## THE PROBLEM
The required output is every line from the beginning of the entries below through the line that includes "(∀ (i start", copied exactly.

+++ THE RECORDS +++

/-- R155 to R157, R159, R160, R162, R26. What the completions of a channel's traffic do. A probe that finds its
descriptor FULL makes it the playing block of a channel that has none, PLAYING, its first periods requested, the
channel RUNNING or, PAUSED, to return to RUNNING; or else the next block, and every period of the window is requested;
one not FULL starves a channel that was priming; a block that is not aligned and a bus error put the channel in FAULT.
A block fetch completes the mark of its period. Completions of an earlier start, or that the channel no longer awaits,
do nothing. That sums of addresses are taken modulo 2^64 is the model's (assumption 26). -/
def Obligations.StreamCompletionsFillTheWindow : Prop :=
  ∀ (s v : State) (c : Stream) (r : Chan) (fault : State), r = s.su.channels.get c →
    v = { s with bus := { s.bus with current := none } } →
    fault =
      { v with
        su :=
          { s.su with
            channels :=
              s.su.channels.set c
                { r with
                  state := .fault, playing := none, next := none, marks := [], probe := none, stopPending := false } }
        net :=
          { s.net with
            suToZm :=
              s.net.suToZm ++
                if r.state = .running ∨ r.state = .paused .running then [.streamRunning c false] else [] } } →
    (∀ (i start wanted : Nat) (g : Ring), s.inProgress = some (.probe c i start) → r.ring = some g →
      wanted = (if r.playing = none then r.cursor else (r.cursor + 1) % g.count) →
      (∀ b, (start ≠ r.startNumber ∨ r.state = .stopped ∨ r.state = .fault ∨ i ≠ wanted) →
        ∃ t, exec (.probeComplete b) s = .next t ∧ v.settles t)
      ∧ (start = r.startNumber → i = wanted → r.state ≠ .stopped → r.state ≠ .fault →
          (∃ t, exec (.probeComplete .busError) s = .next t ∧ fault.settles t)
          ∧ ∀ (b : Table 16 Byte) (d : Descriptor) (flags len : Nat),
              bears [(0, 1, d.state.toNat), (1, 1, flags), (2, 2, d.length), (8, 8, d.block.toNat)] b.toList →
              d.last = decide (flags % 2 = 1) → len = max 1 (min 1000 d.length) →
              (d.state = 0xFE → d.block.toNat % 64 ≠ 0 →
                ∃ t, exec (.probeComplete (.data b)) s = .next t ∧ fault.settles t)
              ∧ (d.state ≠ 0xFE → r.playing = none → ∃ t, exec (.probeComplete (.data b)) s = .next t
                ∧ ({ v with
                    su :=
                      { s.su with
                        channels :=
                          s.su.channels.set c
                            { r with
                              probe := none
                              state :=
                                match r.state with
                                | .running => .starved
                                | .paused _ => .paused .starved
                                | x => x } }
                    net :=
                      { s.net with
                        suToZm :=
                          s.net.suToZm ++ if r.state = .running then [.streamRunning c false] else [] } } :
                    State).settles t)
              ∧ (d.state ≠ 0xFE → r.playing ≠ none → ∃ t, exec (.probeComplete (.data b)) s = .next t
                ∧ ({ v with
                    su := { s.su with channels := s.su.channels.set c { r with probe := none } } } : State).settles t)
              ∧ (d.state = 0xFE → d.block.toNat % 64 = 0 → r.playing = none → r.next = none →
                  ∀ ks : List Nat, ks = (if 2 ≤ len then [0, 1] else [0]) →
                  ∃ t, exec (.probeComplete (.data b)) s = .next t
                    ∧ ({ v with
                        su :=
                          { s.su with
                            channels :=
                              s.su.channels.set c
                                { r with
                                  probe := none, playing := some ⟨i, d.block, len, d.last, 0, true⟩
                                  state :=
                                    match r.state with
                                    | .paused _ => .paused .running
                                    | _ => .running
                                  marks := ks.map fun k => ⟨i, k, none⟩ } }
                        net :=
                          { s.net with
                            suToZm :=
                              s.net.suToZm ++ if r.state = .starved then [.streamRunning c true] else [] }
                        bus :=
                          { v.bus with
                            waiting :=
                              s.bus.waiting
                                ++ ⟨.descriptor c start, g.base + BitVec.ofNat 64 (16 * i), 1, [0xFC], true⟩
                                  :: ks.map fun k =>
                                    ⟨.block c i k start, d.block + BitVec.ofNat 64 (192 * k), 192, [], true⟩ } } :
                        State).settles t)
              ∧ (d.state = 0xFE → d.block.toNat % 64 = 0 → r.playing ≠ none →
                  ∀ e : Chan, e = { r with probe := none, next := some ⟨i, d.block, len, d.last⟩ } →
                  ∃ t, exec (.probeComplete (.data b)) s = .next t
                    ∧ ({ v with
                        su :=
                          { s.su with channels := s.su.channels.set c e.requested }
                        bus := { v.bus with waiting := s.bus.waiting ++ e.requests c } } : State).settles t)))
    ∧ (∀ i k start, s.inProgress = some (.block c i k start) →
        (∀ b, (start ≠ r.startNumber ∨ r.state = .stopped ∨ r.state = .fault
            ∨ ∀ m ∈ r.marks, m.index ≠ i ∨ m.period ≠ k) →
          ∃ t, exec (.blockFetchComplete b) s = .next t ∧ v.settles t)
        ∧ (start = r.startNumber → r.state ≠ .stopped → r.state ≠ .fault →
            (∃ m ∈ r.marks, m.index = i ∧ m.period = k) →
            (∃ t, exec (.blockFetchComplete .busError) s = .next t ∧ fault.settles t)
            ∧ ∀ (b : Table 192 Byte) (x : Period),
                (∀ n : Fin 48, x.get n = max (-8388608) (min 8388607 (fieldBits b (4 * n.val) 4).toInt)) →
                ∃ t, exec (.blockFetchComplete (.data b)) s = .next t
                  ∧ ({ v with
                      su :=
                        { s.su with
                          channels :=
                            s.su.channels.set c
                              { r with
                                marks :=
                                  r.marks.map fun m =>
                                    if m.index = i ∧ m.period = k then { m with samples := some x } else m } } } :
                      State).settles t))
    ∧ ∀ start, s.inProgress = some (.descriptor c start) →
        (∃ t, exec (.descriptorWriteComplete false) s = .next t ∧ v.settles t)
        ∧ (start ≠ r.startNumber → ∃ t, exec (.descriptorWriteComplete true) s = .next t ∧ v.settles t)
        ∧ (start = r.startNumber → r.state ≠ .fault →
            ∃ t, exec (.descriptorWriteComplete true) s = .next t ∧ fault.settles t)
        ∧ (start = r.startNumber → r.state = .fault →
            ∃ t, exec (.descriptorWriteComplete true) s = .next t ∧ v.settles t)
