-- ==== Sys2Proof/Tests/Slice0.lean ====
section
/-! SUPPORT. Tests: ill-formed terms that WellFormed refuses, the worked figures of the spec, one step of a few commands, and for
each statement of Certificates/Slice0/Obligations.lean with hypotheses a state and operands that meet them, clause by
clause, at the ends of the ranges. -/

namespace Sys2Proof.Tests

open Sys2Proof Sys2Proof.Machine

/-! ## Ill-formed terms are refused -/

theorem test_claim_of_xu_refused : (Instr.claimRequest .xu).wellFormed = false := rfl
theorem test_release_of_su_refused : (Instr.releaseRequest .su).wellFormed = false := rfl
theorem test_answer_at_zm_refused : (Instr.claimAnswer .zm).wellFormed = false := rfl
theorem test_job_reset_of_lp_refused : (Instr.jobReset .lp).wellFormed = false := rfl
theorem test_order_with_duplicate_refused : (Instr.isPeriodStart [3, 5, 3]).wellFormed = false := by decide
theorem test_defined_code_refused : (Instr.undefinedStationEvent 0 7).wellFormed = false := by decide
theorem test_undefined_code_formed : (Instr.undefinedStationEvent 0 8).wellFormed = true := by decide

/-- No row has bits: no word spells a command. -/
theorem test_no_word_spells : decodeTableWord 32 0xFFFFFFFF = none := rfl

/-! ## Worked figures of the spec -/

/-- Section 2.2: the table of rs. -/
theorem test_round_scale :
    [rs 1 16384, rs (-1) 16384, rs 3 16384, rs (-3) 16384, rs (-8388608) 32768, rs 8388607 16384] =
      [1, 0, 2, -1, -8388608, 4194304] := by decide

/-- Section 2.2: 30,000 × 8,192 is 7,500. -/
theorem test_gain_product : gainProduct 30000 8192 = 7500 := by decide

/-- Section 2.10: one settled period. -/
theorem test_settled_period :
    [rs 3000001 20000, rs 1831055 7500, rs 5000000 28000] = [1831055, 419095, 4272461] := by decide

/-- Section 2.11: saturation at an emergency page. -/
theorem test_emergency_page :
    [rs 8000000 28000, rs 5000000 25952, rs 1831055 5452] = [6835938, 3959961, 304654]
      ∧ sat24 11100553 = 8388607 ∧ overflows24 11100553 = true := by decide

/-- Section 2.9: the two fades of the table. -/
theorem test_fades :
    (Fader.fade ⟨32768, 32768, 0⟩ 0 1000, Fader.fade ⟨0, 0, 0⟩ 24576 5000) =
      ((⟨32768, 0, 33⟩ : Fader), (⟨0, 24576, 5⟩ : Fader)) := by decide

/-- Section 7.4: frequency words. -/
theorem test_frequency_words :
    [500, 7000, 7840, 8000, 9000, 10000, 10465, 12000, 80000].map frequencyWord =
      [4473924, 62634940, 70151133, 71582788, 80530637, 89478485, 93639235, 107374182, 715827883] := by decide

/-- Section 7.4: amplitudes. -/
theorem test_amplitudes : [16384, 20000, 24576].map amplitude = [4194304, 5119999, 6291455] := by decide

/-- Section 7.5: a square step. -/
theorem test_square_step :
    let g : Gen := ⟨0, .endless, 0, 10, .on, .square, 6291455, 89478485, 0⟩
    [0, 24, 25, 47, 48, 49].map (fun n => g.sample (g.phaseAfter n)) =
      [6291455, 6291455, -6291455, -6291455, -6291455, 6291455] := by decide

/-- Section 7.6: a triangle step. -/
theorem test_triangle_step :
    let g : Gen := ⟨0, .endless, 0, 10, .on, .triangle, 4194304, 89478485, 0⟩
    [0, 1, 12, 24, 25, 36, 47].map (fun n => g.sample (g.phaseAfter n)) =
      [-4194304, -3844864, -256, 4194048, 3844736, 128, -3844736] := by decide

/-! ## Helpers -/

/-- A record of host memory with the bytes of `l`, and zeros behind them. -/
def bytesOf (n : Nat) (l : List Nat) : Table n Byte := Table.build fun i => BitVec.ofNat 8 (l.getD i.val 0)

/-- The part in NORMAL, attached, with a request being dispatched. -/
def asking (slot : SlotIx) (r : Request) : State :=
  { State.reset with
    xu := { Xu.reset with attach := .attached, mode := .normal, scanInterval := 1, dispatch := some (slot, r) } }

/-- The part attached, in NORMAL, with a transfer in progress. -/
def doing (j : Job) : State :=
  { State.reset with
    xu := { Xu.reset with attach := .attached, mode := .normal }, bus := ⟨[], some ⟨j, 0, 0, [], true⟩⟩ }

/-- What a command leaves, read by `f`. -/
def after {α : Type} (c : Instr) (s : State) (f : State → α) : Option α :=
  match exec c s with
  | .next t => some (f t)
  | _ => none

/-! ## One step -/

/-- R204: AREA_LO loses its low twelve bits, and is not written while attached. -/
theorem test_area_lo :
    (after (.registerWrite .areaLo 0x12345FFF) State.reset fun t => t.xu.areaLo) = some 0x12345000
      ∧ (after (.registerWrite .areaLo 0x12345FFF) (doing .header) fun t => t.xu.areaLo) = some 0 := by decide

/-- R205: a read of NOTICE clears it and drops the line. -/
theorem test_notice_read :
    (after .noticeRead { State.reset with xu := { Xu.reset with notice := 5, noticeEnable := 4 } } fun t =>
      (t.xu.readData, t.xu.notice, t.xu.interrupt)) = some (5, 0, false) := by decide

/-- R97: an OFFLINE station is not IDLE. -/
theorem test_call_connect_refuses_offline :
    (after (.callConnect 3 ⟨0, 63⟩) (asking 3 (.callConnect ⟨0, 63⟩)) fun t => t.xu.shadows.get 3) =
      some (.finished (.refused .state 1)) := by decide

/-- R35: crosspoints are clamped, and the zones of the set are counted. -/
theorem test_route_set :
    (after (.routeSet 0 ⟨15, 0, 40000⟩) (asking 0 (.routeSet ⟨15, 0, 40000⟩)) fun t =>
      ((t.zm.cross.get 15).get 63, (t.zm.cross.get 14).get 63)) = some (32768, 0) := by decide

+++

## ANSWER SECTION
/-- R155 to R157, R159, R160, R162, R26. What the completions of a channel's traffic do. A probe that finds its
descriptor FULL makes it the playing block of a channel that has none, PLAYING, its first periods requested, the
channel RUNNING or, PAUSED, to return to RUNNING; or else the next block, and every period of the window is requested;
one not FULL starves a channel that was priming; a block that is not aligned and a bus error put the channel in FAULT.
A block fetch completes the mark of its period. Completions of an earlier start, or that the channel no longer awaits,
do nothing. That sums of addresses are taken modulo 2^64 is the model's (assumption 26). -/
def Obligations.StreamCompletionsFillTheWindow : Prop :=
  ∀ (s v : State) (c : Stream) (r : Chan) (fault : State), r = s.su.channels.get c →
    v = { s with bus := { s.bus with current := none } } →
    fault =
      { v with
        su :=
          { s.su with
            channels :=
              s.su.channels.set c
                { r with
                  state := .fault, playing := none, next := none, marks := [], probe := none, stopPending := false } }
        net :=
          { s.net with
            suToZm :=
              s.net.suToZm ++
                if r.state = .running ∨ r.state = .paused .running then [.streamRunning c false] else [] } } →
    (∀ (i start wanted : Nat) (g : Ring), s.inProgress = some (.probe c i start) → r.ring = some g →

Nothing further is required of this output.